L’employeur conteste, en premier lieu, la prétendue renonciation à la prescription dont se prévaut le syndicat FO en faisant valoir qu’aux termes de l’accord collectif de 1999, il était expressément prévu que les éventuelles heures excédentaires stockées sur le compteur devaient être récupérées dans le trimestre sans droit à report en principe. Il cite des comptes rendus du [5] du 14 décembre 2021, du 12 avril 2022, du 5 juillet 2022, du 25 avril 2023 et du 16 mai 2023 pour établir qu’il a fait en sorte que la récupération des heures s’opère dans un délai imparti sans renoncer à la prescription inhérente à ces heures. Il conclut qu’en 2022, lors de la mise à jour des compteurs RHE, si l’Institut a écrêté les heures antérieures à 2019, il a seulement tiré les conséquences de la prescription triennale pour les salariés concernés.
Il fait par ailleurs valoir que le syndicat FO ne démontre pas une renonciation non équivoque de la prescription de la part de l’Institut Bergonié.
Enfin, il conclut que la demande du syndicat revient à le contraindre à appliquer un usage pour l’avenir en lui imposant de renoncer à l’avance à une prescription qui n’est pas encore acquise.
S’agissant de la demande tendant à condamner l’Institut [4] à communiquer aux salariés leur compteur RHE intégrant les heures excédentaires et supplémentaires antérieures à 2019, l’employeur conclut que cette demande, qui constitue une demande de régularisation d’une situation individuelle, aux lieu et place des salariés, n’a aucun fondement juridique dès lors que l’employeur n’a jamais l’obligation de communiquer au salarié le solde d’un compteur, chaque salarié ayant librement accès à ses informations individuelles. Il conclut que c’est à chaque salarié d’apprécier s’il doit saisir le Conseil des prud’hommes pour présenter ses demandes.
Réponse du tribunal
Si le syndicat FO développe son argumentation au soutien de ses demandes en invoquant l’exigence d’un usage d’entreprise ou d’un engagement unilatéral de l’employeur, il ressort de son dispositif qu’il soutient, à titre principal, l’existence d’un usage et, à titre subsidiaire, l’existence d’un engagement unilatéral.
En premier lieu, il convient donc d’examiner si le syndicat FO démontre l’existence d’un usage d’entreprise “consistant en la récupération des heures excédentaires et supplémentaires stockées sur le compte RHE par les salariés sans application de la prescription triennale”, ainsi que libellé au dispositif de ses conclusions.
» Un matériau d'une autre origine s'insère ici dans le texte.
@[simp] theorem Core.setSlate_hrun (k : Core) (b : BReg) (v : Slate) : (k.setSlate b v).hrun = k.hrun := rfl
@[simp] theorem Core.setSlate_haltLine (k : Core) (b : BReg) (v : Slate) : (k.setSlate b v).haltLine = k.haltLine := rfl
@[simp] theorem Core.setSlate_task (k : Core) (b : BReg) (v : Slate) : (k.setSlate b v).task = k.task := rfl
@[simp] theorem Core.setSlate_x (k : Core) (b : BReg) (v : Slate) : (k.setSlate b v).x = k.x := rfl
@[simp] theorem Core.setSlate_c (k : Core) (b : BReg) (v : Slate) : (k.setSlate b v).c = k.c := rfl
@[simp] theorem Core.setSlate_h (k : Core) (b : BReg) (v : Slate) : (k.setSlate b v).h = k.h := rfl
@[simp] theorem Core.setSlate_status (k : Core) (b : BReg) (v : Slate) : (k.setSlate b v).status = k.status := rfl
@[simp] theorem Core.setSlate_cause (k : Core) (b : BReg) (v : Slate) : (k.setSlate b v).cause = k.cause := rfl
@[simp] theorem Core.setSlate_epc (k : Core) (b : BReg) (v : Slate) : (k.setSlate b v).epc = k.epc := rfl
@[simp] theorem Core.setSlate_etval (k : Core) (b : BReg) (v : Slate) : (k.setSlate b v).etval = k.etval := rfl
@[simp] theorem Core.setSlate_tvec (k : Core) (b : BReg) (v : Slate) : (k.setSlate b v).tvec = k.tvec := rfl
@[simp] theorem Core.setSlate_world (k : Core) (b : BReg) (v : Slate) : (k.setSlate b v).world = k.world := rfl
@[simp] theorem Core.setSlate_gang (k : Core) (b : BReg) (v : Slate) : (k.setSlate b v).gang = k.gang := rfl
@[simp] theorem Core.setSlate_cycle0 (k : Core) (b : BReg) (v : Slate) : (k.setSlate b v).cycle0 = k.cycle0 := rfl
@[simp] theorem Core.setSlate_qmapbase (k : Core) (b : BReg) (v : Slate) : (k.setSlate b v).qmapbase = k.qmapbase := rfl
@[simp] theorem Core.setSlate_padm (k : Core) (b : BReg) (v : Slate) : (k.setSlate b v).padm = k.padm := rfl
@[simp] theorem Core.setSlate_ftbase (k : Core) (b : BReg) (v : Slate) : (k.setSlate b v).ftbase = k.ftbase := rfl
@[simp] theorem Core.setSlate_savebase (k : Core) (b : BReg) (v : Slate) : (k.setSlate b v).savebase = k.savebase := rfl
@[simp] theorem Core.setSlate_hs (k : Core) (b : BReg) (v : Slate) : (k.setSlate b v).hs = k.hs := rfl
@[simp] theorem Core.setSlate_ls (k : Core) (b : BReg) (v : Slate) : (k.setSlate b v).ls = k.ls := rfl
@[simp] theorem Core.setSlate_ss (k : Core) (b : BReg) (v : Slate) : (k.setSlate b v).ss = k.ss := rfl
@[simp] theorem Core.setSlate_vs (k : Core) (b : BReg) (v : Slate) : (k.setSlate b v).vs = k.vs := rfl
@[simp] theorem Core.setSlate_ms (k : Core) (b : BReg) (v : Slate) : (k.setSlate b v).ms = k.ms := rfl
@[simp] theorem Core.setSlate_pend (k : Core) (b : BReg) (v : Slate) : (k.setSlate b v).pend = k.pend := rfl
@[simp] theorem Core.setSlate_progress (k : Core) (b : BReg) (v : Slate) : (k.setSlate b v).progress = k.progress := rfl
@[simp] theorem Core.setSlate_depths (k : Core) (b : BReg) (v : Slate) : (k.setSlate b v).depths = k.depths := rfl
@[simp] theorem Core.setSlate_vq (k : Core) (b : BReg) (v : Slate) : (k.setSlate b v).vq = k.vq := rfl
@[simp] theorem Core.setSlate_heads (k : Core) (b : BReg) (v : Slate) : (k.setSlate b v).heads = k.heads := rfl
@[simp] theorem Core.setSlate_sr (k : Core) (b : BReg) (v : Slate) : (k.setSlate b v).sr = k.sr := rfl
@[simp] theorem Core.setSlate_binds (k : Core) (b : BReg) (v : Slate) : (k.setSlate b v).binds = k.binds := rfl
@[simp] theorem Core.setSlate_k (k : Core) (b : BReg) (v : Slate) : (k.setSlate b v).k = k.k := rfl
@[simp] theorem Core.setSlate_mask (k : Core) (b : BReg) (v : Slate) : (k.setSlate b v).mask = k.mask := rfl
@[simp] theorem Core.setSlate_drowsy (k : Core) (b : BReg) (v : Slate) : (k.setSlate b v).drowsy = k.drowsy := rfl
@[simp] theorem Core.setSlate_tiles (k : Core) (b : BReg) (v : Slate) : (k.setSlate b v).tiles = k.tiles := rfl
@[simp] theorem Core.setSlate_mx (k : Core) (b : BReg) (v : Slate) : (k.setSlate b v).mx = k.mx := rfl
@[simp] theorem Core.setSlate_minCls (k : Core) (b : BReg) (v : Slate) : (k.setSlate b v).minCls = k.minCls := rfl
@[simp] theorem Core.setSlate_ftSnap (k : Core) (b : BReg) (v : Slate) : (k.setSlate b v).ftSnap = k.ftSnap := rfl
@[simp] theorem Core.setSlate_fos (k : Core) (b : BReg) (v : Slate) : (k.setSlate b v).fos = k.fos := rfl
@[simp] theorem Core.setSlate_foa (k : Core) (b : BReg) (v : Slate) : (k.setSlate b v).foa = k.foa := rfl
@[simp] theorem Core.setSlate_foc (k : Core) (b : BReg) (v : Slate) : (k.setSlate b v).foc = k.foc := rfl
@[simp] theorem Core.setSlate_passOver (k : Core) (b : BReg) (v : Slate) : (k.setSlate b v).passOver = k.passOver := rfl
@[simp] theorem Core.setSlate_passFo (k : Core) (b : BReg) (v : Slate) : (k.setSlate b v).passFo = k.passFo := rfl
@[simp] theorem Core.setSlate_offers (k : Core) (b : BReg) (v : Slate) : (k.setSlate b v).offers = k.offers := rfl
@[simp] theorem Core.setSlate_inFlight (k : Core) (b : BReg) (v : Slate) : (k.setSlate b v).inFlight = k.inFlight := rfl
@[simp] theorem Core.setSlate_cqs (k : Core) (b : BReg) (v : Slate) : (k.setSlate b v).cqs = k.cqs := rfl
@[simp] theorem Core.setSlate_fab (k : Core) (b : BReg) (v : Slate) : (k.setSlate b v).fab = k.fab := rfl
@[simp] theorem Core.setSlate_filled (k : Core) (b : BReg) (v : Slate) : (k.setSlate b v).filled = k.filled := rfl
@[simp] theorem Core.setSlate_absent (k : Core) (b : BReg) (v : Slate) : (k.setSlate b v).absent = k.absent := rfl
@[simp] theorem Core.setSlate_fillFrom (k : Core) (b : BReg) (v : Slate) : (k.setSlate b v).fillFrom = k.fillFrom := rfl
@[simp] theorem Core.setSlate_forked (k : Core) (b : BReg) (v : Slate) : (k.setSlate b v).forked = k.forked := rfl
@[simp] theorem Core.setSlate_dropped (k : Core) (b : BReg) (v : Slate) : (k.setSlate b v).dropped = k.dropped := rfl
@[simp] theorem Core.setSlate_touched (k : Core) (b : BReg) (v : Slate) : (k.setSlate b v).touched = k.touched := rfl
@[simp] theorem Core.setSlate_ecc (k : Core) (b : BReg) (v : Slate) : (k.setSlate b v).ecc = k.ecc := rfl
@[simp] theorem Core.setSlate_veil (k : Core) (b : BReg) (v : Slate) : (k.setSlate b v).veil = k.veil := rfl
@[simp] theorem Core.setSlate_detEpoch (k : Core) (b : BReg) (v : Slate) : (k.setSlate b v).detEpoch = k.detEpoch := rfl
@[simp] theorem Core.setSlate_numGen (k : Core) (b : BReg) (v : Slate) : (k.setSlate b v).numGen = k.numGen := rfl
@[simp] theorem Core.setSlate_fenced (k : Core) (b : BReg) (v : Slate) : (k.setSlate b v).fenced = k.fenced := rfl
L’usage d’entreprise est une notion définie par la jurisprudence comme une pratique qui confère à un groupe de salariés un ou plusieurs avantages. Cette pratique acquiert une valeur impérative à condition d’être constante, générale et fixe.
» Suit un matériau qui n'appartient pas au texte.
def fabOp (k : FabKind) (p : FabPhase) : FabOp :=
  { n := 1, kind := k, remote := remoteH, localH := scratch, ro := 0, lo := 0, bad := false, sig := none, phase := p, inc := 0,
    members := [], prog := 0, got := [], ports := [], avoid := [], flagOut := false, acks := [], clk := [], cut := none }
def sF (o : FabOp) : State :=
  { sOf { kP with fab := { FabQ.empty with assigned := 1, ops := [o] } } with
    routes := [(3, 0x63), (4, 0x43), (5, 0x1043)], ports := [(3, { Port.init with st := .opened, lanes := 2, peer := 3, rxKey := linkKey0 0 1 })] }
def castH : Handle := { remoteH with base := BitVec.ofNat 57 (1023 * 2 ^ 47 + 2 * 2 ^ 40) }

def sG1 (o : FabOp) : State := { sF o with worlds := [(1, { liveW with groups := [(2, ⟨true, 1, 5, [(3, 0), (4, 0)]⟩)] })] }

/-- A load of 64 bytes that passes, one outside its local handle, one whose device no port reaches, and a multicast load. -/
theorem witness_FabricStartAndReply :
    (let o := fabOp (.rmld 64) .queued
     let s := sF o
     o ∈ (s.core 0).fab.ops ∧ (∀ x ∈ (s.core 0).fab.ops, x.n = 1 ↔ x = o) ∧ s.fabMayStart 0 o = true ∧ okay (s.fabCheck 0 o) = true ∧
       o.kind.isMulticast = false ∧ o.remote.base.toNat / 2 ^ 47 = 3 ∧ s.reachable 0 3 = true ∧ { s with routes := [] }.reachable 0 3 = false ∧
       (s.port (rtMin (s.routeOf 0 3))).st = .opened) ∧
    (let o := fabOp (.rmld 65537) .queued
     okay ((sF o).fabCheck 0 o) = false) ∧
    (let o := { fabOp (.mcld .add .w4 64 4096) .queued with remote := castH }
     okay ((sF o).fabCheck 0 o) = true ∧ o.remote.base.toNat / 2 ^ 40 % 128 = 2 ∧ (((sF o).world 1).group 2).valid = false ∧
       (((sG1 o).world 1).group 2).valid = true) ∧
    (let o := fabOp (.rmld 4) (.sent 7 0 0)
     let s := { sF o with now := 2097152 }
     o ∈ (s.core 0).fab.ops ∧ (∀ x ∈ (s.core 0).fab.ops, x.n = 1 ↔ x = o) ∧ o.got = [] ∧ o.localH.revoked = false ∧
       okay (s.check (s.accFab 0 o) o.localH o.lo 4 .store 1 [1, 2]) = true ∧ 0 + 2097152 ≤ s.now ∧ (sF o).now < 0 + 2097152) ∧
    (let o := { fabOp (.rmst 64 0) (.sent 7 8 0) with flagOut := true, ports := [4] }
     o.kind = .rmst 64 0 ∧ o.flagOut = true ∧ o.kind.isMulticast = false ∧ (sF o).pathLost o = true ∧
       (sF o).pathLost { o with ports := [3] } = false) := by decide +kernel

/-- A queue of MIN at 64 and one past it above another's; one member past what a copy lists; a record of two members. -/
theorem witness_FabricStartAndReply_hops :
    rtOther 0x10C0 = [4] ∧ rtMin 0x10C0 = 0 ∧ (64 : Nat) ≤ 0 + 64 ∧ 0 + 64 < 65 ∧
    (let s := sF (fabOp (.rmld 4) .queued)
     rtDirect (s.routeOf 0 3) = true ∧ rtDirect (s.routeOf 0 4) = false ∧ rtMin (s.routeOf 0 4) = 3 ∧
       copiesOf s 0 3 [3, 4] = [(3, true, [4])] ∧ (copiesOf s 0 3 (List.replicate 13 4)).length = 2) ∧
    (let o := { fabOp (.mcst 64 4096 0) (.sent 7 0 0) with remote := castH, members := [(3, 0), (4, 0)], inc := 1 }
     let rs : List MemberReply := [⟨4, 5, []⟩, ⟨3, 0, []⟩]
     let s := rs.foldl (fun s r => s.noteRefusal 0 r.reason) (sG1 o)
     (o.members.map (·.1)).Nodup ∧ (rs.map (·.dev)).Nodup ∧ o.members.all (fun m => decide (m.2 = 0)) = true ∧
       s.castStale 0 o = false ∧ okay (s.check (s.accFab 0 o) o.localH (0 + 4096) 64 .store 1 [1, 2]) = true) := by decide +kernel

def reqA : ReqId := ⟨3, 8, 5⟩
def winA : Window := ⟨true, hbmH, [(3, 4)]⟩
/-- Window 2 of world 1, over the first 64 KiB of core 0's scratchpad, open to world 4 of device 3. -/
def sW : State :=
  { sP with
    worlds := [(1, { liveW with root := 0x1000, windows := [(2, winA), (4, { winA with h := { hbmH with revoked := true } }), (6, { winA with opened := false })] })],
    cache := [(9, [⟨⟨9, 1, 1⟩, .ok []⟩])] }

theorem witness_FabricTarget :
    tabFind (sW.world 1).windows 2 = some winA ∧ (reqA.dev, 4) ∈ winA.sources ∧ (sW.world 1).st = .live ∧ winA.opened = true ∧
    winA.h.revoked = false ∧ 0 = sW.incarnation ∧ 1 ≠ sW.incarnation ∧ sW.branches = [] ∧
    (let x : Incoming := ⟨reqA, ⟨4, 1, 2, 0⟩, [(0, 64)], [], 0, none⟩
     x.sum = 64 ∧ x.pairs = [] ∧ x.nak = 0) ∧
    ((tabFind (sW.world 1).windows 4).map (·.h.revoked) = some true ∧ (tabFind (sW.world 1).windows 6).map (·.opened) = some false) ∧
    sW.cached reqA = none ∧ (∀ z ∈ sW.incoming, z.id ≠ reqA) ∧ sW.cached ⟨9, 1, 1⟩ = some (.ok []) ∧
    okay (sW.check (engineAcc 0 1) hbmH 16384 64 .load 1 [1, 2]) = true ∧ okay (sW.check (engineAcc 0 1) hbmH 16384 64 .store 1 [1, 2]) = true ∧
    okay (sW.check (engineAcc 0 1) hbmH 16448 8 .store 8 [1, 2]) = true ∧ okay (sW.check (engineAcc 0 1) hbmH 16384 16 .atomic 16 [1, 2]) = true ∧
    okay (sW.check (engineAcc 0 1) hbmH (16384 + 4 * 3) 4 .atomic 4 [1, 2]) = true ∧
    okay ((sW.putBytes 1 [(16396, 1)]).check (engineAcc 0 1) hbmH 16448 8 .store 8 [1, 2]) = true ∧
    tabFind (sW.world 1).windows 3 = none ∧ (4, 4) ∉ winA.sources := by decide +kernel

def pairE : MergeEnt := ⟨0, 3, ⟨1, 1, 2, 0⟩, false, ⟨0, 1, [(reqA, 0)]⟩, 0⟩

/-- A pair to send on by an open port; a device behind it and one that is not; one operation in flight to it, point to point or cast. -/
theorem witness_FabricRouting :
    (let s := { sF (fabOp (.rmld 4) (.sent 7 0 0)) with merge := [pairE] }
     s.merge[0]? = some pairE ∧ s.reachable pairE.hub pairE.dst = true ∧ (s.port (rtMin (s.routeOf pairE.hub pairE.dst))).st = .opened ∧ s.now ≤ pairE.since + 64 ∧
       s.merge = [] ++ pairE :: [] ∧ s.reachable 0 4 = true ∧ 4 ≠ s.fabId ∧ (s.port 4).st ≠ .opened ∧ s.branches = [] ∧
       s.flightsTo 3 = [(0, 1)] ∧ s.castsTo 3 = [] ∧
       fabOp (.rmld 4) (.sent 7 0 0) ∈ (s.core 0).fab.ops ∧ (s.port 3).peer = 3) ∧
    (let o := { fabOp (.mcst 64 4096 0) (.sent 7 0 0) with remote := castH, members := [(3, 0), (4, 0)], inc := 1 }
     let s := sG1 o
     s.flightsTo 3 = [] ∧ s.castsTo 3 = [(0, 1)] ∧ o ∈ (s.core 0).fab.ops ∧ o.acks = []) := by decide +kernel

def portSt (st : PortSt) (lanes : Nat) (spare : Bool) : State :=
  { sP with stage := 5, ports := [(3, { Port.init with st := st, lanes := lanes, spareUsed := spare })] }
def spdmA (n : Nat) : Spdm := { Spdm.none with stage := n, algs := true, peer := 3, policy := true, mutAuth := true }
def spdmAt (n : Nat) : State := { portSt .attesting 2 false with ports := [(3, { Port.init with st := .attesting, spdm := spdmA n })] }

theorem witness_LinksAndSessions :
    ((portSt .opened 2 false).port 3).lanes ≠ 0 ∧ ((portSt .opened 2 false).port 3).spareUsed = false ∧
    ((portSt .opened 2 false).port 3).spareBad = false ∧ 2 ≤ ((portSt .opened 2 true).port 3).lanes ∧ ((portSt .opened 1 true).port 3).lanes = 1 ∧
    ((portSt .opened 2 false).port 3).st = .opened ∧ ((portSt .recovery 2 false).port 3).st = .recovery ∧
    ((portSt .recovery 2 false).port 3).since + 2400000 ≤ { portSt .recovery 2 false with now := 2400000 }.now ∧
    (portSt .recovery 2 false).now < 0 + 2400000 ∧ (3 < 32 ∧ (sP.port 3).st = .down ∧ (sP.port 3).fenced = false) ∧ ((portSt .recovery 2 false).port 3).hold = [] ∧ ({ Port.init with fenced := true } : Port).fenced = true ∧
    (([1, 2, 3] : List Nat).filter fun n => decide (5 < n + 1024)).length = 3 ∧ (([1, 2, 3] : List Nat).filter fun n => decide (1026 < n + 1024)).length < 3 ∧
    ({ Port.init with tx := 5 } : Port).tx + 1 < 2 ^ 24 ∧ ({ Port.init with tx := 2 ^ 24 - 1 } : Port).tx + 1 = (0 + 1) * 2 ^ 24 ∧ sP.fabIdSet = false ∧
    (spdmAt 1).sessionUp (.port 3) = true ∧ ((spdmAt 1).spdm (.port 3)).stage + 1 = 2 ∧ ((spdmAt 6).spdm (.port 3)).stage + 1 = 7 ∧
    ((spdmAt 7).spdm (.port 3)).stage = 7 ∧ ((spdmAt 8).spdm (.port 3)).stage = 8 ∧
    (let s := { sP with stage := 5 }.setSpdm (.host 8) (spdmA 7)
     s.sessionUp (.host 8) = true ∧ (s.spdm (.host 8)).stage = 7 ∧ (s.spdm (.host 8)).algs = true) ∧
    (sA.me.getX 0).toNat ≤ 31 ∧
    (let v : FabQ := { FabQ.empty with assigned := 64, recs := [(1, ⟨0x38, 1, 1, 3⟩)] }
     (1 : Nat) ≠ 0 ∧ 1 ≤ v.assigned ∧ v.assigned < 1 + 64 ∧ tabFind v.recs 1 = some ⟨0x38, 1, 1, 3⟩) ∧
    tabFind sA.me.fab.recs 0 = none := by decide +kernel

/-! Lodestar. -/

/-- Supervisor mode in world 1 of berth 0, which holds cluster 0 and 1 GiB. -/
def sS (w : World) : State :=
  { sP with
    cores := [(0, { supv kP with x := [(1, 1024), (2, 10), (3, 11), (4, 12), (5, 2 ^ 32), (6, 0xFFFFFFFF), (7, 1), (8, 4096), (9, 3 + 4 * 2 ^ 16)] })],
    worlds := [(1, w)], berths := [(0, { Berth.free with desc := BitVec.ofNat 256 (2 ^ 184 + 2 ^ 102 + 2 ^ 61), freshDone := true })],
    mem := memPuts sP.mem ((upFrom (scrKey 1024) 32).zip (bytesOf 32 { imgP with serial := 0 }.image.toNat)) }
def liveR : World := { liveW with root := 0x1000 }
def access32 (s : State) (off : Int) (n : Nat) (k : Kind) (al : Nat) : Bool :=
  okay (s.access (s.accOf 0 .h) (s.me.getH 4) off n k al false [1, 2, 3] s.sectors)

/-- A sound template; the last serial and none left; registers that LSEAL refuses and one that it seals. -/
theorem witness_HandleMinting :
    (sS liveR).lodeIdle = true ∧ (sS liveR).me.hs.wait = none ∧ sA.me.status.getLsbD 0 = false ∧ (sS liveR).me.status.getLsbD 0 = true ∧ access32 (sS liveR) 1024 32 .load 32 = true ∧
    (let img := Handle.ofImage (BitVec.ofNat 256 (ofBytes ((upFrom (scrKey 1024) 32).map (memGet (sS liveR).mem))))
     img.world.toNat = 1 ∧ img.serial = 0 ∧ img.sealv = 0 ∧ img.format = 1 ∧ (sS liveR).inReach 1 img = true ∧
       (sS liveR).inReach 1 { img with format := 2, base := 16777216 } = false) ∧
    (let img := Handle.ofImage (BitVec.ofNat 256 (ofBytes ((upFrom (scrKey 2048) 32).map (memGet (sS liveR).mem))))
     img.world.toNat ≠ 1) ∧
    { liveR with nextSerial := 4294967295 }.nextSerial < 2 ^ 32 ∧ 2 ^ 32 ≤ { liveR with nextSerial := 4294967296 }.nextSerial ∧
    (scratch.revoked = false ∧ scratch.world.toNat = 1 ∧ scratch.rights.getLsbD 0 = true ∧ liveR.isRevoked scratch.serial.toNat = false) ∧
    codeH.rights.getLsbD 0 = false ∧ liveR.isRevoked 10 = true ∧ Handle.cleared.format = 0 := by decide +kernel

def sweepA : Sweep :=
  { world := 1, op := .revoke 5 3, todo := [.coreRegs 0, .copyEngine 0, .windows], at0 := 0, regs := 0, before := 0, cut := 0,
    images := 0, wins := 0, who := some 0, dst := [], marked := [] }
def sweepS : State :=
  { sS liveR with
    sweep := some sweepA }

/-- A serial range that ends at the last serial and one past it; a frozen list with room and a full one; an agent of a sweep with others
after it, one whose registers are done, and the last. -/
theorem witness_RevocationAndFreezing :
    ((sS liveR).me.status.getLsbD 0 = true ∧ (sS liveR).me.hs.wait = none ∧ (sS liveR).lodeIdle = true ∧
      access32 (sS liveR) 64 64 .store 8 = true ∧ access32 (sS liveR) 1024 32 .store 1 = true) ∧
    (((sS liveR).me.getX 0).toNat = 0 ∧ ((sS liveR).me.getX 6).toNat + 1 ≤ 2 ^ 32 ∧ 2 ^ 32 < ((sS liveR).me.getX 6).toNat + 2 ∧
      (liveR.addRevoked 10 11).ranges.length ≤ 4096 ∧ ((sS liveR).me.getX 7).toNat = 1) ∧
    (hbmH.format = 1 ∧ hbmH.revoked = false ∧ hbmH.world.toNat = 1 ∧ hbmH.rights.getLsbD 6 = true ∧ hbmH.rights.getLsbD 0 = true) ∧
    liveR.frozen.length < 256 ∧ 256 ≤ { liveR with frozen := List.replicate 256 (0, 1, 0) }.frozen.length ∧
    ((⟨.request, true, 7, [], 1⟩ : Wait).seen = 1 ∧ (⟨.request, true, 7, [], 1⟩ : Wait).done = true) ∧
    (sweepS.sweep = some sweepA ∧ sweepA.op = .revoke 5 3 ∧ .coreRegs 0 ∈ sweepA.todo ∧ .windows ∈ sweepA.todo ∧ .coreRegs 1 ∉ sweepA.todo ∧
      sweepS.lodeFenced = [] ∧ sweepS.lodeQ.length ≤ 1 ∧
      .copyEngine 0 ∈ { sweepA with todo := [.copyEngine 0, .windows] }.todo ∧
      .coreRegs 0 ∉ { sweepA with todo := [.copyEngine 0, .windows] }.todo) := by decide +kernel

def rotA (m : Nat) : Rot := { marks := m :: List.replicate 11 0, q := 89480192, share := 2 ^ 30, sig := none, left := 0 }

/-- A blob of an owner of world 1 in session 7, in role r: its header and nonce, a share, the share's tag under the session's key. -/
def shareKeyA : List Byte := digestBytes (Config.sessionSecret 0)
def shareHead (r : Byte) : List Byte := [1, 0, r, 0, 7, 0, 0, 0] ++ List.replicate 12 0
def shareBody : List Byte := List.replicate 32 0
def shareBlob (r : Byte) : List Byte :=
  shareHead r ++ (shareBody ++ (gcmTag shareKeyA (List.replicate 12 0) (shareHead r) shareBody ++ List.replicate 60 0))
def awaitW (n : Nat) : World := { liveR with st := .awaiting, owners := n, shares := [] }
def sShare : State :=
  { sS (awaitW 1) with
    owned := [(1, 3, { Spdm.none with stage := 8, sid := 7 })], mem := memPuts [] ((upFrom (scrKey 1024) 128).zip (shareBlob 3)) }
Le tribunal doit rechercher s’il existait un usage d’entreprise consistant pour l’employeur à octroyer un avantage permettant aux salariés de récupérer les heures excédentaires comptabilisées annuellement, sans considération de délai du fait d’une renonciation de l’employeur à la prescription triennale du paiement des salaires.
Pour caractériser cet usage, le syndicat requérant invoque un critère de généralité (le stockage des heures excédentaires sur le compte RHE concernait tous les salariés ayant un décompte du temps de travail en heures), de fixité (les heures excédentaires étaient répercutées sur le compte RHE de chacun des salariés sans aucune condition liée au comportement ou aux résultats du salarié dans le cadre de l’exécution de son contrat de travail) et de constance (les heures excédentaires étaient décomptées chaque année en tenant compte du temps de travail réalisé par chacun des salariés).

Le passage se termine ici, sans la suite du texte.